Saturday, 11 February 2012

POVERTY: India: The poverty game

Barun Roy / Dec 29, 2011,

Deep down, our rulers don't want the aam admi to get out of his rut
In this largest of all democracies – India that is Bharat – politics has a million different views but only one common cause: welfare of the aam admi, the general public. Not just any kind of general public, certainly not those who shop in malls, wear designer dresses, watch movies in multiplexes or frequent pubs and night clubs, but precisely those who work on farms, slog in factories, live in slums and are generally classified as poor. There’s no government or political party that doesn’t swear by these wretched millions, no serving politician who wouldn’t do anything to improve their lot and even die in the service of these people.
Yet, in this hallowed land of democracy, the poor remain poor; farmers commit suicide because they can’t pay off their debts; villages go without electricity, safe water or passable roads; the sick are treated like dirt in public hospitals and; slums are the only shelters for millions. How’s that possible? Why is it that, in spite of so much of tear-shedding and breast-beating for the aam admi, India continues to be burdened with so much poverty?
Politicians will have their theories and explanations ready – they always do – and it’s next to impossible to win an argument against an Indian politician. For us, however, it’s just a game they play. Deep down, nobody wants the aam admi to get out of his rut. Oppositionists don’t, because they’ll lose a convenient stick to beat the government with. The government doesn’t, because poverty offers a spending opportunity too lucrative to give up.
So, when, after a long period of policy inertia, Prime Minister Manmohan Singh announced a much-needed reform allowing majority foreign direct investment in retail trade, with likely far-reaching benefits for rural India, we were encouraged by his reassertion of courage. But when politicians of all shades, including some members of Singh’s own party, rallied to nip the initiative in the bud, we weren’t surprised either. The game was all too familiar. Courage yielded to politics, and things returned to normal. The agitators and the administrators were both relieved that poverty wasn’t going to be disturbed after all.
One feels bemused. What constitutes public interest? Letting a marginal farmer be a marginal farmer all his life? Leaving the poor at the eternal mercy of governments and politicians, to languish and live their lives only on guarantee of employment and subsidised food? Or creating opportunities that will help them improve their lot, acquire economic power, develop new hopes and aspirations and become positive contributors to economic growth?
Of course, foreign direct investment isn’t the only way to do it. But it’s surely an important one for a country like India where needs are vast, growth is acutely unbalanced, the underpinnings are pitiably weak and expectations are so aggressively rising. There are many examples of nations seizing foreign investments to make a rapid conquest of their backwardness. It’s pure practical economics, serving both sides in the bargain.
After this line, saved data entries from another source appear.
-- ==== Sys2Proof/Machine/Descriptor.lean ====
section
/-! DEFINITION. Machine/Descriptor.lean: the format descriptor ROM `FD` (R42). -/

namespace Sys2Proof.Machine

/-- The fade constants of 8 bits, printed by the source (R42). -/
def FD8 : FadeSet := ⟨16#16, 17#16, 18#16, 235#16, 85#16, 170#16⟩

/-- The fade constants of 16 bits, printed by the source (R42). -/
def FD16 : FadeSet := ⟨4096#16, 4352#16, 4608#16, 60160#16, 21760#16, 43520#16⟩

/-- A row of the ROM: the depth's own `peak` and a set of fade constants (R42). -/
def FadeSet.row (peak : BitVec 16) (f : FadeSet) : Descriptor := ⟨peak, f.ymin, f.y1, f.y2, f.ymax, f.d0, f.d1⟩

/-- The bit depths of the integer formats (R5, R26). -/
def integerDepth (b : BitVec 6) : Bool := b == 8#6 || b == 10#6 || b == 12#6 || b == 14#6 || b == 16#6

/-- `FD(b)`: the ROM row of a bit depth, of 10, 12 and 14 bits the one the implementation's parameters give; a depth
with no row has no descriptor (R7, R42). -/
def descriptorRow (p : Params) (b : BitVec 6) : Descriptor :=
  if b = 8#6 then FD8.row 255#16
  else if b = 10#6 then p.fd10.row 1023#16
  else if b = 12#6 then p.fd12.row 4095#16
  else if b = 14#6 then p.fd14.row 16383#16
  else if b = 16#6 then FD16.row 65535#16
  else Descriptor.none

end Sys2Proof.Machine
end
Japan’s dramatic rise from the ashes of World War II wouldn’t have been possible without money and technology coming from beyond its borders. The Japanese set aside all false notions of nationalism and used that money and technology wholeheartedly to make the country the economic giant it is today. They absorbed foreign technologies and systems to develop their own and sharpen their future economic dominance.
South Korea, another country devastated by war, followed in the same footsteps and took the OEM (original equipment manufacturer) route to arrive at its present state of economic prosperity in a relatively short period of time. OEM helped South Korea lay a sturdy industrial base where there was none, create a vast technology pool, develop a highly skilled industrial workforce, sharpen work ethics, and learn marketing and management techniques suitable for a highly competitive world.
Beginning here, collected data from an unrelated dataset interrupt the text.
/-- R110, its outer shell: a write to `CMD` while `BUSY = 1` is dropped, and any other legal one runs its command. A
command placed by `withFetchWord` is met by the very next step (the model's form of a program, log entry 1). The events
that show the busy interval are the model's (log entry 10): an issued command is accepted and left running with the
sequencer started, a tick moves the sequencer alone, and the last tick, or a wait, runs the command. -/
def Obligations.StepRunsTheDecodedCommand : Prop :=
  (∀ (s : State) (w : Word) (rest : List HostOp), s.inbox = .write .word 0x04 w :: rest →
    (s.status.busy = true → step s = .next { s with inbox := rest }) ∧
    (s.status.busy = false → ∀ i : Instr, i.wf = true → decode w = .ok i → step s = exec i { s with inbox := rest })) ∧
  (∀ (s : State) (i : Instr),
    step (s.withFetchWord 32 (encode i).toNat) =
      exec i { s with status := { s.status with busy := false }, seq := Sequencer.idle }) ∧
  (∀ (s : State) (w : Word) (rest : List HostOp), s.inbox = .issue w :: rest →
    (s.status.busy = true → step s = .next { s with inbox := rest }) ∧
    (s.status.busy = false → ∀ i : Instr, decode w = .ok i →
      ∃ p : Phase, step s = .next { s with
        inbox := rest
        status := { s.status with busy := true, done := false }
        seq := ⟨p, 0, 0, 0, some w⟩ })) ∧
  (∀ (s : State) (rest : List HostOp) (w : Word) (i : Instr), s.seq.word = some w → decode w = .ok i →
    (s.inbox = .wait :: rest → step s = exec i { s with inbox := rest }) ∧
    (s.inbox = .tick :: rest →
      (nextSequencer w s = none → step s = exec i { s with inbox := rest }) ∧
      ∀ q, nextSequencer w s = some q → step s = .next { s with inbox := rest, seq := q })) ∧
  ∀ (s : State) (rest : List HostOp), s.seq.word = none → s.inbox = .wait :: rest ∨ s.inbox = .tick :: rest →
    step s = .next { s with inbox := rest }

/-- R92: an illegal word executes nothing and raises `ERR_ILLEGAL_CMD`; a pending code stays. -/
def Obligations.IllegalWordRaisesIllegalCommand : Prop :=
  ∀ (s : State) (w : Word) (rest : List HostOp), s.inbox = .write .word 0x04 w :: rest → s.status.busy = false →
    w.toNat ∉ [0x00, 0x01, 0x02, 0x03, 0x10, 0x11, 0x20, 0x21, 0x30, 0x31, 0x32, 0x33] →
    step s = .next (failed (if s.err = 0#8 then 1#8 else s.err) { s with inbox := rest })

/-- R203: `ERR.CODE` is written only when it is 0; while it is not, every command but `NOP`, `CLRERR` and `SRESET` is
rejected without effect, and an illegal word leaves the first code. -/
def Obligations.FirstErrorSticks : Prop :=
  (∀ (i : Instr) (s : State), i ≠ .nop → i ≠ .clrerr → i ≠ .sreset → s.err ≠ 0#8 →
    exec i s = .next (completed s)) ∧
  (∀ (i : Instr) (s t : State), i ≠ .clrerr → i ≠ .sreset → s.err ≠ 0#8 → exec i s = .next t → t.err = s.err) ∧
  (∀ (w : Word) (s t : State), (∀ i, w ≠ encode i) → s.err ≠ 0#8 → runWord w s = .next t → t.err = s.err)

/-- R110: every command ends with `BUSY = 0`, `DONE = 1` and the sequencer `IDLE`, with or without error. -/
def Obligations.CommandsEndIdle : Prop :=
  ∀ (i : Instr) (s t : State), exec i s = .next t →
    t.status.busy = false ∧ t.status.done = true ∧ t.seq = Sequencer.idle

/-- R205: no command but `SRESET` changes a request register, and so no error does. -/
def Obligations.CommandsKeepRequestRegisters : Prop :=
  ∀ (i : Instr) (s t : State), i ≠ .sreset → exec i s = .next t →
    t.req = s.req ∧ t.geom = s.geom ∧ t.arg = s.arg ∧ t.irqEn = s.irqEn

/-- R60, R64: no command writes `S`; only `COPY`, `REMAP` and `XFORM` write `D`. -/
def Obligations.OnlyPlaneCommandsWritePlanes : Prop :=
  (∀ (i : Instr) (s t : State), exec i s = .next t → t.src = s.src) ∧
  (∀ (i : Instr) (s t : State), i ≠ .copy → i ≠ .remap → i ≠ .xform → exec i s = .next t → t.dst = s.dst)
China is yet another nation that looks at foreign direct investment as an asset and not a liability. Its philosophy is simple: in a world in which the balance of economic power is never constant, you don’t have an eternity to reach your development goals. You must grow fast to stay in the game and not be run over by competition. Once you have acquired the ability to flex your muscles, foreign investment no longer remains a stigma.
This is what India’s politicians don’t understand. They don’t realise that their false sense of nationalism in a globalising economic environment only stunts India’s growth and constitutes a downright betrayal of its poor. Besides, they miss another important point. As they keep massaging their nationalist egos, deriving a pleasure that’s sensual in its intensity, China is forcing its way ahead, using whatever help it can get, and the achievement gap between the two countries is steadily widening. At that rate, India’s voice in the world might soon be reduced to only a feeble cry in the wilderness.